Problem requirements:
Using the entries below, show all lines with the string "DEFINITION".

Segment Start: Records for the task

-- ==== Sys2Proof/Syntax.lean ====
section
/-! DEFINITION. Instr: one constructor for each row of spec/opcode_table.json, in the table's order: the scalar
instructions (s…), the lane instructions (v…), the MCF instructions (m…) and the platform and device events (e…). -/

namespace Sys2Proof
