-- ==== Sys2Proof/Decode.lean ====
section
/-! DEFINITION. Decoding and encoding: the scalar word (R53 to R57, R73), the lane word (R58 to R68, R74) and the MCF
word (R245, R246), with every cause of the illegal-instruction trap that a word carries (Table 9 of 02, R69) and every
refusal cause of an MCF word (Table 14 of 19). The encoders stand after the decoders they undo. -/

namespace Sys2Proof

/-- What a decoder answers: an instruction, or the lowest cause for which the word is none (Table 9 of 02 for scalar
and lane words, Table 14 of 19 for MCF words). -/
inductive Decoded where
  | ok (i : Instr)
  | illegal (cause : Nat)
  deriving DecidableEq, Repr

/-- The stream an instruction belongs to. -/
def Instr.stream : Instr → Stream
  | .ePackageReset => .event
  | .eLossOfPower _ => .event
  | .eBringUpStepDone _ => .event
  | .eRecoveryImageTransfer _ => .event
  | .eFirmwareStaging _ => .event
  | .eSecurityVersionAdvance => .event
  | .eDebugTokenUnlock _ _ => .event
  | .eSetPcap _ => .event
  | .eTelemetryRead _ => .event
  | .eMctpControl _ _ => .event
  | .ePowerWindowExpiry _ => .event
  | .eThermalGating _ => .event
  | .eThermalTrip _ => .event
  | .eGetVersion _ => .event
  | .eGetCapabilities _ _ => .event
  | .eNegotiateAlgorithms _ _ => .event
  | .eGetDigests _ => .event
  | .eGetCertificate _ _ _ => .event
  | .eChallenge _ _ => .event
  | .eGetMeasurements _ _ _ => .event
  | .eKeyExchange _ _ _ _ => .event
  | .eFinish _ _ => .event
  | .eHeartbeat _ _ => .event
  | .eKeyUpdate _ _ => .event
  | .eEndSession _ _ => .event
  | .eKeyImport _ _ _ _ _ => .event
  | .eKeyExport _ _ _ => .event
  | .eRevoke _ _ _ => .event
  | .eContextReport _ _ _ => .event
  | .eLinkRekey _ _ => .event
  | .eControlSpaceWrite _ _ _ => .event
  | .eServiceRingDoorbell _ _ => .event
  | .eCreateContext _ _ _ _ _ _ => .event
  | .eResetContext _ _ _ => .event
  | .eDestroyContext _ _ _ => .event
  | .eLoadImage _ _ _ _ _ _ => .event
  | .eCreateOrChangeQueue _ _ _ _ _ => .event
  | .eSetSramBanksTilesBarriers _ _ _ _ _ _ => .event
  | .eMap _ _ => .event
  | .eUnmap _ _ => .event
  | .eProtect _ _ => .event
  | .eReserve _ _ => .event
  | .eUnreserve _ _ => .event
  | .eSetNotifierRing _ _ => .event
  | .eSetTrapHandler _ _ => .event
  | .eSizeTrapQueue _ _ => .event
  | .eSetPackageIdentifier _ _ _ => .event
  | .eConfigurePortOrRoute _ _ _ => .event
  | .eWriteAccessControlEntry _ _ _ _ => .event
  | .eLoadCollectiveEntry _ _ _ => .event
  | .eDestroyCollectiveEntry _ _ _ _ => .event
  | .eQuerySlot _ _ _ => .event
  | .eGenerateKey _ _ _ _ => .event
  | .eRevokeSlot _ _ _ => .event
  | .eReclaimSlot _ _ _ => .event
  | .eAttestationReport _ _ _ _ => .event
  | .eQueueDoorbell _ _ => .event
  | .ePacketIntake _ => .event
  | .eNodeDispatch _ => .event
  | .eSounderAdmission _ _ => .event
  | .eCoresidentAdmission _ => .event
  | .eLaunchCompletion _ => .event
  | .eRecordQueueFullTile _ => .event
  | .eFlushTimerExpiry _ => .event
  | .ePeerLaunchSend _ => .event
  | .ePermitRequest _ => .event
  | .ePermitRenewal _ => .event
  | .ePermitExpiry _ _ _ => .event
  | .ePeerLaunchArrival _ => .event
  | .eInboundWindowAccess _ => .event
  | .eWindowAckArrival _ _ => .event
  | .eRetransmissionTimeout _ => .event
  | .eDirectPlacementRetry _ => .event
  | .eLinkFailure _ => .event
  | .ePortLaneFailure _ => .event
  | .eMemoryLaneFailure _ => .event
  | .eCoreFailure _ _ _ => .event
  | .eCoreMigration _ _ _ => .event
  | .eCollectivePacketArrival _ => .event
  | .eTakeoverRequestArrival _ => .event
  | .eMatchTimeout _ _ _ => .event
  | .eAliasStoreAccept _ _ _ _ _ => .event
  | .eLaneBlockStart _ _ _ => .event
  | .eLaneLoadFill _ _ _ _ => .event
  | .eAccessPerformed _ _ _ _ _ _ => .event
  | .eDeferredFaultDelivery _ _ _ _ => .event
  | .eSounderPark _ _ _ => .event
  | .eSounderResume _ _ => .event
  | .eQuadrantArbitration _ _ _ => .event
  | .eDeterministicRelease _ _ _ => .event
  | .eEventTimerExpiry _ _ _ _ => .event
  | .eMailboxMessageArrival _ => .event
  | .eMailboxStatusReturn _ _ => .event
  | .eWaitanyWake _ _ _ => .event
  | .eBarrierWaitRelease _ _ _ => .event
  | .eHwaitReturn _ _ _ _ => .event
  | .eRegangJoin _ _ _ => .event
  | .eCopyLastByte _ _ _ _ => .event
  | .eEngineCommandFire _ _ _ => .event
  | .eArrayCommandComplete _ _ => .event
  | .eArrayTransientError _ _ => .event
  | .eRouteComplete _ _ => .event
  | .eEngineAccessFault _ _ _ _ _ => .event
  | .eSliceEnd _ => .event
  | .eSafePoint _ => .event
  | .eBadgerSaveDone _ _ => .event
  | .eBadgerFillDone _ _ _ => .event
  | .eBankControlWrite _ _ _ => .event
  | .eBankChangeComplete _ _ => .event
  | .eShootDownComplete _ => .event
  | .eSentUpRecordService _ _ => .event
  | .sAdd _ _ _ => .scalar
  | .sAdd32 _ _ _ => .scalar
  | .sSub _ _ _ => .scalar
  | .sSub32 _ _ _ => .scalar
  | .sAnd _ _ _ => .scalar
  | .sAnd32 _ _ _ => .scalar
  | .sOr _ _ _ => .scalar
  | .sOr32 _ _ _ => .scalar
  | .sXor _ _ _ => .scalar
  | .sXor32 _ _ _ => .scalar
  | .sShl _ _ _ => .scalar
  | .sShl32 _ _ _ => .scalar
  | .sShr _ _ _ => .scalar
  | .sShr32 _ _ _ => .scalar
  | .sSra _ _ _ => .scalar
  | .sSra32 _ _ _ => .scalar
  | .sMul _ _ _ => .scalar
  | .sMul32 _ _ _ => .scalar
  | .sMulh _ _ _ => .scalar
  | .sMulh32 _ _ _ => .scalar
  | .sMulhn _ _ _ => .scalar
  | .sMulhn32 _ _ _ => .scalar
  | .sDiv _ _ _ => .scalar
  | .sDiv32 _ _ _ => .scalar
  | .sDivn _ _ _ => .scalar
  | .sDivn32 _ _ _ => .scalar
  | .sRem _ _ _ => .scalar
  | .sRem32 _ _ _ => .scalar
  | .sRemn _ _ _ => .scalar
  | .sRemn32 _ _ _ => .scalar
  | .sMin _ _ _ => .scalar
  | .sMin32 _ _ _ => .scalar
  | .sMax _ _ _ => .scalar
  | .sMax32 _ _ _ => .scalar
  | .sMinn _ _ _ => .scalar
  | .sMinn32 _ _ _ => .scalar
  | .sMaxn _ _ _ => .scalar
  | .sMaxn32 _ _ _ => .scalar
  | .sAddi _ _ _ => .scalar
  | .sAndi _ _ _ => .scalar
  | .sOri _ _ _ => .scalar
  | .sXori _ _ _ => .scalar
  | .sShli _ _ _ => .scalar
  | .sShri _ _ _ => .scalar
  | .sSrai _ _ _ => .scalar
  | .sLui _ _ => .scalar
  | .sPcrel _ _ => .scalar
  | .sCmp _ _ _ _ => .scalar
  | .sCmpi _ _ _ _ => .scalar
  | .sBc _ _ _ => .scalar
  | .sJmp _ => .scalar
  | .sCall _ => .scalar
  | .sJmpr _ => .scalar
  | .sCallr _ => .scalar
  | .sRet => .scalar
  | .sSldI8 _ _ _ => .scalar
  | .sSldN8 _ _ _ => .scalar
  | .sSldI16 _ _ _ => .scalar
  | .sSldN16 _ _ _ => .scalar
  | .sSldI32 _ _ _ => .scalar
  | .sSldN32 _ _ _ => .scalar
  | .sSldI64 _ _ _ => .scalar
  | .sSstN8 _ _ _ => .scalar
  | .sSstN16 _ _ _ => .scalar
  | .sSstN32 _ _ _ => .scalar
  | .sSstN64 _ _ _ => .scalar
  | .sLrun _ _ => .scalar
  | .sLsync => .scalar
  | .sSysrd _ _ => .scalar
  | .sSyswr _ _ => .scalar
  | .sEvarm _ _ => .scalar
  | .sEvdisarm _ => .scalar
  | .sWaitany _ => .scalar
  | .sJoin _ _ => .scalar
  | .sLeave _ => .scalar
  | .sBarArrive _ _ _ => .scalar
  | .sBarWait _ _ _ => .scalar
  | .sBarSync _ _ => .scalar
  | .sMbpost _ _ => .scalar
  | .sMbsend _ _ _ => .scalar
  | .sMbrecv _ _ => .scalar
  | .sSfenceLocal => .scalar
  | .sSfenceCore => .scalar
  | .sSfencePkg => .scalar
  | .sSfenceSys => .scalar
  | .sSvc _ => .scalar
  | .sSndend => .scalar
  | .sTret => .scalar
  | .sOplrd _ _ _ => .scalar
  | .sOplrep _ _ => .scalar
  | .sRdtime _ => .scalar
  | .vIadd _ => .lane
  | .vIsub _ => .lane
  | .vIaddsat _ => .lane
  | .vIsubsat _ => .lane
  | .vImul _ => .lane
  | .vImulhi _ => .lane
  | .vImad _ => .lane
  | .vImin _ => .lane
  | .vImax _ => .lane
  | .vIabs _ => .lane
  | .vIneg _ => .lane
  | .vIdiv _ => .lane
  | .vIrem _ => .lane
  | .vIavg _ => .lane
  | .vIsad _ => .lane
  | .vAnd _ => .lane
  | .vOr _ => .lane
  | .vXor _ => .lane
  | .vNot _ => .lane
  | .vAndn _ => .lane
  | .vShl _ => .lane
  | .vShr _ => .lane
  | .vSra _ => .lane
  | .vRotl _ => .lane
  | .vPopc _ => .lane
  | .vClz _ => .lane
  | .vCtz _ => .lane
  | .vBrev _ => .lane
  | .vBfext _ => .lane
  | .vBfins _ => .lane
  | .vTlut _ => .lane
  | .vIcmpEq _ => .lane
  | .vIcmpNe _ => .lane
  | .vIcmpLt _ => .lane
  | .vIcmpLe _ => .lane
  | .vIcmpGt _ => .lane
  | .vIcmpGe _ => .lane
  | .vFadd _ => .lane
  | .vFsub _ => .lane
  | .vFmul _ => .lane
  | .vFfma _ => .lane
  | .vFmin _ => .lane
  | .vFmax _ => .lane
  | .vFminnum _ => .lane
  | .vFmaxnum _ => .lane
  | .vFabs _ => .lane
  | .vFneg _ => .lane
  | .vFcopysign _ => .lane
  | .vFclass _ => .lane
  | .vFcmpEq _ => .lane
  | .vFcmpNe _ => .lane
  | .vFcmpLt _ => .lane
  | .vFcmpLe _ => .lane
  | .vFcmpGt _ => .lane
  | .vFcmpGe _ => .lane
  | .vFcmpUn _ => .lane
  | .vFcmpOrd _ => .lane
  | .vRcp _ => .lane
  | .vRsq _ => .lane
  | .vSqrt _ => .lane
  | .vDiv _ => .lane
  | .vExp2 _ => .lane
  | .vLog2 _ => .lane
  | .vCvt _ _ => .lane
  | .vFrint _ => .lane
  | .vQnt _ => .lane
  | .vDqnt _ => .lane
  | .vQscale _ => .lane
  | .vPand _ => .lane
  | .vPor _ => .lane
  | .vPxor _ => .lane
  | .vPandn _ => .lane
  | .vPnot _ => .lane
  | .vPmov _ => .lane
  | .vPfromv _ => .lane
  | .vPvec _ => .lane
  | .vPfirst _ => .lane
  | .vMov _ => .lane
  | .vSel _ => .lane
  | .vLidx _ => .lane
  | .vLxor _ => .lane
  | .vLrot _ => .lane
  | .vBcast _ => .lane
  | .vRadd _ => .lane
  | .vRmin _ => .lane
  | .vRmax _ => .lane
  | .vRand _ => .lane
  | .vRor _ => .lane
  | .vRxor _ => .lane
  | .vDp4 _ => .lane
  | .vDp2 _ => .lane
  | .vIaddI _ => .lane
  | .vIsubI _ => .lane
  | .vIaddsatI _ => .lane
  | .vIsubsatI _ => .lane
  | .vImulI _ => .lane
  | .vIminI _ => .lane
  | .vImaxI _ => .lane
  | .vAndI _ => .lane
  | .vOrI _ => .lane
  | .vXorI _ => .lane
  | .vShlI _ => .lane
  | .vShrI _ => .lane
  | .vSraI _ => .lane
  | .vRotlI _ => .lane
  | .vBfextI _ => .lane
  | .vIcmpEqI _ => .lane
  | .vIcmpNeI _ => .lane
  | .vIcmpLtI _ => .lane
  | .vIcmpLeI _ => .lane
  | .vIcmpGtI _ => .lane
  | .vIcmpGeI _ => .lane
  | .vFaddI _ => .lane
  | .vFmulI _ => .lane
  | .vFfmaI _ => .lane
  | .vFminI _ => .lane
  | .vFmaxI _ => .lane
  | .vFcmpEqI _ => .lane
  | .vFcmpNeI _ => .lane
  | .vFcmpLtI _ => .lane
  | .vFcmpLeI _ => .lane
  | .vFcmpGtI _ => .lane
  | .vFcmpGeI _ => .lane
  | .vFcmpUnI _ => .lane
  | .vFcmpOrdI _ => .lane
  | .vMovI _ => .lane
  | .vSelI _ => .lane
  | .vLidxI _ => .lane
  | .vLxorI _ => .lane
  | .vLrotI _ => .lane
  | .vBcastI _ => .lane
  | .vSpld _ => .lane
  | .vSpst _ => .lane
  | .vGld _ => .lane
  | .vGst _ => .lane
  | .vGprefetch _ => .lane
  | .vAadd _ _ => .lane
  | .vAmin _ _ => .lane
  | .vAmax _ _ => .lane
  | .vAand _ _ => .lane
  | .vAor _ _ => .lane
  | .vAxor _ _ => .lane
  | .vAxchg _ _ => .lane
  | .vAcas _ _ => .lane
  | .vAfadd _ _ => .lane
  | .vAppend _ => .lane
  | .vFenceCore _ => .lane
  | .vFencePkg _ => .lane
  | .vFenceSys _ => .lane
  | .vFenceEng _ => .lane
  | .vCopy _ => .lane
  | .vCopyFo _ => .lane
  | .vCbset _ => .lane
  | .vCbpush _ => .lane
  | .vCbpop _ => .lane
  | .vCbstat _ => .lane
  | .vMldw _ => .lane
  | .vMswap _ => .lane
  | .vMstream _ => .lane
  | .vMdrain _ => .lane
  | .vMclear _ => .lane
  | .vMperm _ => .lane
  | .vRoute _ => .lane
  | .vCstart _ => .lane
  | .vHwait _ => .lane
  | .vHrel _ => .lane
  | .vHstat _ => .lane
  | .vLend _ => .lane
  | .vLnop _ => .lane
  | .vLbrAny _ => .lane
  | .vLbrAll _ => .lane
  | .vLjmp _ => .lane
  | .vRegang _ => .lane
  | .vLtrap _ => .lane
  | .mLi _ _ => .mcf
  | .mAddi _ _ _ => .mcf
  | .mAdd _ _ _ => .mcf
  | .mSub _ _ _ => .mcf
  | .mAnd _ _ _ => .mcf
  | .mOr _ _ _ => .mcf
  | .mXor _ _ _ => .mcf
  | .mShl _ _ _ => .mcf
  | .mShr _ _ _ => .mcf
  | .mMinn _ _ _ => .mcf
  | .mBAl _ => .mcf
  | .mBEq _ _ _ => .mcf
  | .mBNe _ _ _ => .mcf
  | .mBLtn _ _ _ => .mcf
  | .mBGen _ _ _ => .mcf
  | .mBLt _ _ _ => .mcf
  | .mBGe _ _ _ => .mcf
  | .mMatch _ _ _ _ => .mcf
  | .mRdh _ _ _ => .mcf
  | .mRdm _ _ _ => .mcf
  | .mMark _ _ => .mcf
  | .mHold _ => .mcf
  | .mDrop _ => .mcf
  | .mStream _ _ => .mcf
  | .mFoldSum _ _ => .mcf
  | .mFoldMin _ _ => .mcf
  | .mFoldMax _ _ => .mcf
  | .mFoldQ _ _ => .mcf
  | .mCombSum _ _ _ => .mcf
  | .mCombMin _ _ _ => .mcf
  | .mCombMax _ _ _ => .mcf
  | .mFwd _ _ _ _ => .mcf
  | .mFwdAcc _ _ _ _ => .mcf
  | .mDlv _ _ => .mcf
  | .mDlvPk _ _ => .mcf
  | .mDlvG _ _ => .mcf
  | .mTkreq _ _ => .mcf
  | .mArrive _ _ => .mcf
  | .mEnd => .mcf
  | .eCorePowerGate _ => .event
  | .eLinkUp _ => .event
  | .ePackageDeclaredFailed _ => .event
  | .eHbmChannelOrDimmFailure _ _ _ => .event
  | .eSpareLaneSwitchDone _ _ => .event

/-- A scalar word: the fixed bits `m` and one field at bit `p`. -/
def sw1 (p m x : Nat) : Nat := m + x * 2 ^ p
/-- The fixed bits `m` and two fields at bits `p` and `q`. -/
def sw2 (p q m x y : Nat) : Nat := m + x * 2 ^ p + y * 2 ^ q
/-- The fixed bits `m` and three fields. -/
def sw3 (p q r m x y z : Nat) : Nat := m + x * 2 ^ p + y * 2 ^ q + z * 2 ^ r
/-- The fixed bits `m` and four fields. -/
def sw4 (p q r t m x y z u : Nat) : Nat := m + x * 2 ^ p + y * 2 ^ q + z * 2 ^ r + u * 2 ^ t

Segment End: Records for the task

Response to this task:
/-! DEFINITION. Instr: one constructor for each row of spec/opcode_table.json, in the table's order: the scalar
/-! DEFINITION. Decoding and encoding: the scalar word (R53 to R57, R73), the lane word (R58 to R68, R74) and the MCF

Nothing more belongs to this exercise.